Task —
A line below contains "let h := s.hotStack", and a later one contains "(List.range 32).foldl (fun". Repeat both, with every line between them, exactly.
*** Records supplied Section Begins ***
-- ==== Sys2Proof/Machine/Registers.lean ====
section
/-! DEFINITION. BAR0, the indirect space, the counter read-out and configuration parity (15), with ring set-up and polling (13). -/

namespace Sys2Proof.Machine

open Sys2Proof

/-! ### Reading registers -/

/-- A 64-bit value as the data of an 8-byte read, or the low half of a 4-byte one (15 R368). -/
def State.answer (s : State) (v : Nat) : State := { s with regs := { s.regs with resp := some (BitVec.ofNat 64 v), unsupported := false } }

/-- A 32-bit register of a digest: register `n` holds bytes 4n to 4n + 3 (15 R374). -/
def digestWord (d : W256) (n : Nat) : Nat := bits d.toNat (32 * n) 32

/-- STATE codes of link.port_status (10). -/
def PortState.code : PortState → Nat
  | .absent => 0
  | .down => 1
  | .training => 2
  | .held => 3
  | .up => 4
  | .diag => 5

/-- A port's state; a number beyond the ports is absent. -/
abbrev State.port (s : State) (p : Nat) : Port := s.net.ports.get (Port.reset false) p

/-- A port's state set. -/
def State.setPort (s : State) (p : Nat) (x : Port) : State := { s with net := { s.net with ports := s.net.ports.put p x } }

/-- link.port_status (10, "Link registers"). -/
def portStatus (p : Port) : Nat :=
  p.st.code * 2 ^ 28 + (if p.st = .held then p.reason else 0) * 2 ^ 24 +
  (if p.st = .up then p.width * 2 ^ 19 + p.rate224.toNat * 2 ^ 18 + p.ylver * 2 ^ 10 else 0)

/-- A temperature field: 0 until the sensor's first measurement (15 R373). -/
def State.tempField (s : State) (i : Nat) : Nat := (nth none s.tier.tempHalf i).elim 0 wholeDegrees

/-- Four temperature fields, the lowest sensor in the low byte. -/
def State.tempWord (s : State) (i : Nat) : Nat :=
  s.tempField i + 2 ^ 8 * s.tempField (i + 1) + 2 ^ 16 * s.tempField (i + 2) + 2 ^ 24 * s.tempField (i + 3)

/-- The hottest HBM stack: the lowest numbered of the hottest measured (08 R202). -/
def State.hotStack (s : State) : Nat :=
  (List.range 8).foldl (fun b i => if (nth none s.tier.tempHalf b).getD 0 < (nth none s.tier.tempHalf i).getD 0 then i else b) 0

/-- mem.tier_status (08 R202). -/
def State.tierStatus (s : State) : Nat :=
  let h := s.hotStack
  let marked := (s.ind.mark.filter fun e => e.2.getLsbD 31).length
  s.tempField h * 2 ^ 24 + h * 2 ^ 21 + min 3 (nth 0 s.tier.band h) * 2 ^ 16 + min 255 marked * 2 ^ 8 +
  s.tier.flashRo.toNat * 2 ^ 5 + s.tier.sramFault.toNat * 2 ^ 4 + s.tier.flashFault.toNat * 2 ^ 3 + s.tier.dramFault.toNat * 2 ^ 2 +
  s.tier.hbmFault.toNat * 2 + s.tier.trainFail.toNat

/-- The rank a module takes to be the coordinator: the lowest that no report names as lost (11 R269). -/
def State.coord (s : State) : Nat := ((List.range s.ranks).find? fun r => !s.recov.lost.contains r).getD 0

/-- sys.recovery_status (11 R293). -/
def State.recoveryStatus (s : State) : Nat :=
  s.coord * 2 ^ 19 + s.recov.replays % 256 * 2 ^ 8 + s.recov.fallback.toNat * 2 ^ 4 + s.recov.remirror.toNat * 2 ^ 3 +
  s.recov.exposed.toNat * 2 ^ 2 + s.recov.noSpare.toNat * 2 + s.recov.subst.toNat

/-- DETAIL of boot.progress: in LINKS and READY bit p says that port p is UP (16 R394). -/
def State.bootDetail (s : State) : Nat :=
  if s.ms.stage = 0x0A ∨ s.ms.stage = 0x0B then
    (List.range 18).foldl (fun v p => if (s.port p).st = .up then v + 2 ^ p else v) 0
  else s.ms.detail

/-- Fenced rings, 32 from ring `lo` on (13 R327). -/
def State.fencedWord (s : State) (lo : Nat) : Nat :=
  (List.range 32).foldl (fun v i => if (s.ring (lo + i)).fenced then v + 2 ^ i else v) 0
*** Records supplied Section Ends ***
*** Records supplied Section Begins ***
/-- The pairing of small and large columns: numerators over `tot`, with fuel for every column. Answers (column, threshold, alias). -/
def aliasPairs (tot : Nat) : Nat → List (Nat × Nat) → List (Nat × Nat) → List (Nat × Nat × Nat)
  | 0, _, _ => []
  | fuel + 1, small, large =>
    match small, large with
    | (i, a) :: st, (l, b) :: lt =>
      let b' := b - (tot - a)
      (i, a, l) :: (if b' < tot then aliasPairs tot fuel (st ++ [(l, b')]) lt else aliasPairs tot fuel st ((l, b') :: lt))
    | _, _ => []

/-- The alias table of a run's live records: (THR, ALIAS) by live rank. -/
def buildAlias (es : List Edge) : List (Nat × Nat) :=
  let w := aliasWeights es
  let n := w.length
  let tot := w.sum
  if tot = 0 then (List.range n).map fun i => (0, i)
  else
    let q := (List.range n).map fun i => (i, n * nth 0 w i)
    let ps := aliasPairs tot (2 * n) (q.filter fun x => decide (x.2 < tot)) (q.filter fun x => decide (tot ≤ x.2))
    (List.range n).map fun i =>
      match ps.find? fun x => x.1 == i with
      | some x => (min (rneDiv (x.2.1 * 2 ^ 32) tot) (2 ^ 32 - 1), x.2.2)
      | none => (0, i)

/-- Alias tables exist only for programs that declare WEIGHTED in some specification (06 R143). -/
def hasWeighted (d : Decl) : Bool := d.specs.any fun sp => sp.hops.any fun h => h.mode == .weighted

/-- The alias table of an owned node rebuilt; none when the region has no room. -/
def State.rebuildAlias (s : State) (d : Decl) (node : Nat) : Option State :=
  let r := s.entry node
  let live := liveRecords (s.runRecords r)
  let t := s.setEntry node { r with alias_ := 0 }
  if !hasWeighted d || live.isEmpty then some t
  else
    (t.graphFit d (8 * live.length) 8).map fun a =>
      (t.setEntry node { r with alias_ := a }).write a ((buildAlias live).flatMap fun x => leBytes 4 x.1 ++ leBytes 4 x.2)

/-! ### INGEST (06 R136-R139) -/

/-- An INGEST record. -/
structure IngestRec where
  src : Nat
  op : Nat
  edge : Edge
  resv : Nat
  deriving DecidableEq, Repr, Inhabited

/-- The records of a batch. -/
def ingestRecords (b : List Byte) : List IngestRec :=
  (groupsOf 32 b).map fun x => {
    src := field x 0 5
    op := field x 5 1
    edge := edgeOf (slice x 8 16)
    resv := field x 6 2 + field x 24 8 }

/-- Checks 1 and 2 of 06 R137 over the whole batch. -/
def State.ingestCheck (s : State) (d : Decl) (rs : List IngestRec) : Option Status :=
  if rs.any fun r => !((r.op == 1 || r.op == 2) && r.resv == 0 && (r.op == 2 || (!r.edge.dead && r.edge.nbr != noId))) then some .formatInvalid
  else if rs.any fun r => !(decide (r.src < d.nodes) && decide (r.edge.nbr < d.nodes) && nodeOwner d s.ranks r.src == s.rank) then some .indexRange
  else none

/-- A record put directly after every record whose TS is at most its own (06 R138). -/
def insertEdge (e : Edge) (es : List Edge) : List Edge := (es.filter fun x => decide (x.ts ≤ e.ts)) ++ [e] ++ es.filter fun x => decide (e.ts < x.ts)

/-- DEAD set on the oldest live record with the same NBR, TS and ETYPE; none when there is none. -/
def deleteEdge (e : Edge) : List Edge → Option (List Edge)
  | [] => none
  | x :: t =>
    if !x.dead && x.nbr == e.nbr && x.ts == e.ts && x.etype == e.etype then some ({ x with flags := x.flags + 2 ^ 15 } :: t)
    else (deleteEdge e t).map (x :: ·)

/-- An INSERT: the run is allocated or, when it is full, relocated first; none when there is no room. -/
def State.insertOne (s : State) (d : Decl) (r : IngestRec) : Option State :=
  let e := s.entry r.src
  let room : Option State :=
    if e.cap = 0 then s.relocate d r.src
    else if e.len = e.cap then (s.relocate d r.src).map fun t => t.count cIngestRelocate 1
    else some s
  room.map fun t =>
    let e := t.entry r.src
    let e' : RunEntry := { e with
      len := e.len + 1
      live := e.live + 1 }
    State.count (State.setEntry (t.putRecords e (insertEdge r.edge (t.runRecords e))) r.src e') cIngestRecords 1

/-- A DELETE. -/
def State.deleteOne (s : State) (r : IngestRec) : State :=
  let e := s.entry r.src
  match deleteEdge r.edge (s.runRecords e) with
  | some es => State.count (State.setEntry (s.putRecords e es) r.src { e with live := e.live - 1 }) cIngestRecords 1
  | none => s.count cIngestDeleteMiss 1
*** Records supplied Section Ends ***
Answer section —
  let h := s.hotStack
  let marked := (s.ind.mark.filter fun e => e.2.getLsbD 31).length
  s.tempField h * 2 ^ 24 + h * 2 ^ 21 + min 3 (nth 0 s.tier.band h) * 2 ^ 16 + min 255 marked * 2 ^ 8 +
  s.tier.flashRo.toNat * 2 ^ 5 + s.tier.sramFault.toNat * 2 ^ 4 + s.tier.flashFault.toNat * 2 ^ 3 + s.tier.dramFault.toNat * 2 ^ 2 +
  s.tier.hbmFault.toNat * 2 + s.tier.trainFail.toNat

/-- The rank a module takes to be the coordinator: the lowest that no report names as lost (11 R269). -/
def State.coord (s : State) : Nat := ((List.range s.ranks).find? fun r => !s.recov.lost.contains r).getD 0

/-- sys.recovery_status (11 R293). -/
def State.recoveryStatus (s : State) : Nat :=
  s.coord * 2 ^ 19 + s.recov.replays % 256 * 2 ^ 8 + s.recov.fallback.toNat * 2 ^ 4 + s.recov.remirror.toNat * 2 ^ 3 +
  s.recov.exposed.toNat * 2 ^ 2 + s.recov.noSpare.toNat * 2 + s.recov.subst.toNat

/-- DETAIL of boot.progress: in LINKS and READY bit p says that port p is UP (16 R394). -/
def State.bootDetail (s : State) : Nat :=
  if s.ms.stage = 0x0A ∨ s.ms.stage = 0x0B then
    (List.range 18).foldl (fun v p => if (s.port p).st = .up then v + 2 ^ p else v) 0
  else s.ms.detail

/-- Fenced rings, 32 from ring `lo` on (13 R327). -/
def State.fencedWord (s : State) (lo : Nat) : Nat :=
  (List.range 32).foldl (fun v i => if (s.ring (lo + i)).fenced then v + 2 ^ i else v) 0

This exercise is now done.